Introduction: Birth defect, congenital malformation, and congenital anomaly are synonymous terms used to describe structural, behavioral, functional, and metabolic disorders present at birth. Birth defects are the leading cause of infant mortality. The most common serious congenital disorders are heart defects, neural tube defects, and Down syndrome. The objective of the study is to determine the chromosomal abnormalities (structural and numerical) in congenital anomalies of suspected genetic causes, by peripheral lymphocytic culture and cytogenetic evaluation. Material and Methods: The study was a cross-sectional study undertaken for a duration of 2 years in a total of fifty cases of congenital anomalies with suspected genetic abnormalities. Peripheral blood from these cases was collected, and lymphocyte tissue culture was done for about 48–72 h. The best metaphase spread was selected, photographed, printed, and karyotypes were prepared. Findings of the study were then described by descriptive statistics. Results: Most common congenital anomalies were seen in the musculoskeletal system with 19 anomalies (38% of all cases) followed by genital organs with 12 anomalies (24% of all cases) and cleft lip and cleft palate with 8 anomalies (16% of all cases). Chromosomal anomalies were seen in six cases (12% of all cases). All were cases of Down syndrome and had trisomy 21. Discussion and conclusion: The present study might be of help in an earlier and better diagnosis of the cases of congenital anomalies, particularly the cases presenting with chromosomal abnormalities so that their counselling can be started at the earliest. It might be suggested that cytogenetic evaluation of cases of congenital anomalies should be included in routine investigation.
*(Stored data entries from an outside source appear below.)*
-- ==== Sys2Proof/Machine/HostInterface.lean ====
section
/-! DEFINITION. The host interface (10_state.md R31 to R49, 60_exceptions.md R306): register writes and reads, memory writes,
and reset (70_reset_and_hazards.md). Each host action is one atomic step. -/

namespace Sys2Proof.Machine

/-- A host write to CMD (R31, R35, R118). -/
def hostWriteCmd (c : Desc) (s : State) : State :=
  if s.busy then { s with ovr := true } else takeCommand c s

/-- A host write to CTRL (R32): bit 0 is CANCEL, which acts only while busy; bit 1 is CLR_OVR; bits 7:2 are ignored. -/
def hostWriteCtrl (v : Byte) (s : State) : State :=
  { s with
    cancelPending := s.cancelPending || (s.busy && v.getLsbD 0)
    ovr := s.ovr && !v.getLsbD 1 }

/-- A host write to the register of an index (R49, R306): CMD, CTRL, or ignored. -/
def hostWriteReg (index : Nat) (v : BitVec 64) (s : State) : State :=
  match index with
  | 0 => hostWriteCmd v s
  | 1 => hostWriteCtrl (v.setWidth 8) s
  | _ => s

/-- A host write to TMEM (R35, R306). -/
def hostWriteTmem (i : Nat) (e : Word32) (s : State) : State :=
  if s.busy then { s with ovr := true }
  else if i < s.cfg.tmemEntries then { s with tmem := Memory.write s.tmem i e }
  else s

/-- A host write to LMEM (R35, R306). -/
def hostWriteLmem (i : Nat) (b : Byte) (s : State) : State :=
  if s.busy then { s with ovr := true }
  else if i < s.cfg.lmemBytes then { s with lmem := Memory.write (α := Byte) s.lmem i b }
  else s

/-- The register file as the host reads it (R31, R32, R49): CTRL and the reserved indices read 0 (I13). An unwritten
RESULT reads as a drawn value (I6; log 10). -/
def hostValue (index : Nat) (s : State) : HostValue :=
  match index with
  | 0 => .word s.cmdLast
  | 2 => .word ((statusWord s).setWidth 64)
  | 3 => .word ((if s.resultWritten then s.result else draw s).setWidth 64)
  | 4 => .word ((errInfoWord s).setWidth 64)
  | 5 => .word (s.tblCount.setWidth 64)
  | 6 => .word (s.capLen.setWidth 64)
  | 7 => .word (s.capRemain.setWidth 64)
  | 8 => .word (s.capCursor.setWidth 64)
  | 9 => .word ((capWinWord s).setWidth 64)
  | 10 => .word (s.capOut.setWidth 64)
  | 11 => .word (s.pollCount.setWidth 64)
  | 12 => .word (s.nmeaOk.setWidth 64)
  | 13 => .word (s.nmeaBad.setWidth 64)
  | 14 => .word (s.nmeaUnk.setWidth 64)
  | 15 => .coord s.loc.lat
  | 16 => .coord s.loc.lon
  | 17 => .number s.loc.alt
  | 18 => .number s.loc.spd
  | 19 => .number s.loc.crs
  | 20 => .count s.loc.fixq
  | 21 => .count s.loc.nsat
  | _ => .word 0

/-- A host read (R96, R306): the value the last step left. Reading an unwritten RESULT uses up one drawn value. -/
def hostReadReg (index : Nat) (s : State) : State :=
  { s with
    hostData := some (hostValue index s)
    draws := if index = 3 ∧ !s.resultWritten then s.draws + 1 else s.draws }

/-- Reset (R320 to R322): every register and memory takes its reset value; the history, the sink, the environment's
answers and the schedule are outside the block and stay (log 27). -/
def hostReset (s : State) : State :=
  { State.reset with
    cfg := s.cfg
    hist := s.hist
    sink := s.sink
    inputs := s.inputs
    answers := s.answers
    draws := s.draws
    hostData := s.hostData }

/-- One host action (R306). -/
def hostAct (a : HostAction) (s : State) : State :=
  match a with
  | .writeReg index v => hostWriteReg index v s
  | .writeTmem i e => hostWriteTmem i e s
  | .writeLmem i b => hostWriteLmem i b s
  | .readReg index => hostReadReg index s
  | .reset => hostReset s

end Sys2Proof.Machine
end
Keywords: Chromosomal abnormalities, congenital anomalies, Down syndrome, karyotyping


How to cite this article:
Sharma G, Devi AJ, Singh TN. Cytogenetic evaluation of congenital anomalies in Manipur. J Anat Soc India 2021;70:244-50

How to cite this URL:
Sharma G, Devi AJ, Singh TN. Cytogenetic evaluation of congenital anomalies in Manipur. J Anat Soc India [serial online] 2021 [cited 2022 Jun 26];70:244-50. Available from: https://www.jasi.org.in/text.asp?2021/70/4/244/333184




  Introduction Top


Birth defect, congenital malformation, and congenital anomaly are synonymous terms used to describe structural, behavioral, functional, and metabolic disorders present at birth. Birth defects are the leading cause of infant mortality, accounting for approximately 21% of infant deaths and 30%–50% of deaths after neonatal period. They are the fifth leading cause of potential life lost prior to 65 years of age and yield major contribution to disabilities.

Causes of malformations – in 40%–60% of cases of malformations, the cause of the birth defect is unknown. Genetic factors such as chromosomal abnormalities and mutant genes account for approximately 15% of cases. Environmental factors produce approximately 10% of cases. A combination of genetic and environmental influences (multifactorial inheritance) produces 20%–25% of cases; and twining contributes 0.5%–1%.[1]

The birth prevalence of congenital anomalies in the developing world is underestimated by deficiencies in diagnostic capabilities and lack of reliability of medical records and health statistics. The prevalence of birth defects in India (per 1000 live births) is 64.3. The contribution of birth defects to neonatal mortality rates is 9.6%, to perinatal mortality rate is 19.5%, and to stillbirths is 9.9%. The annual report of the Indian Council of Medical Research says that the most common congenital malformations are cardiac in nature. Cardiovascular, musculoskeletal, and genitourinary were the most commonly affected systems in a descending order of frequency. The most common serious congenital disorders are heart defects, neural tube defects, and Down syndrome.[2]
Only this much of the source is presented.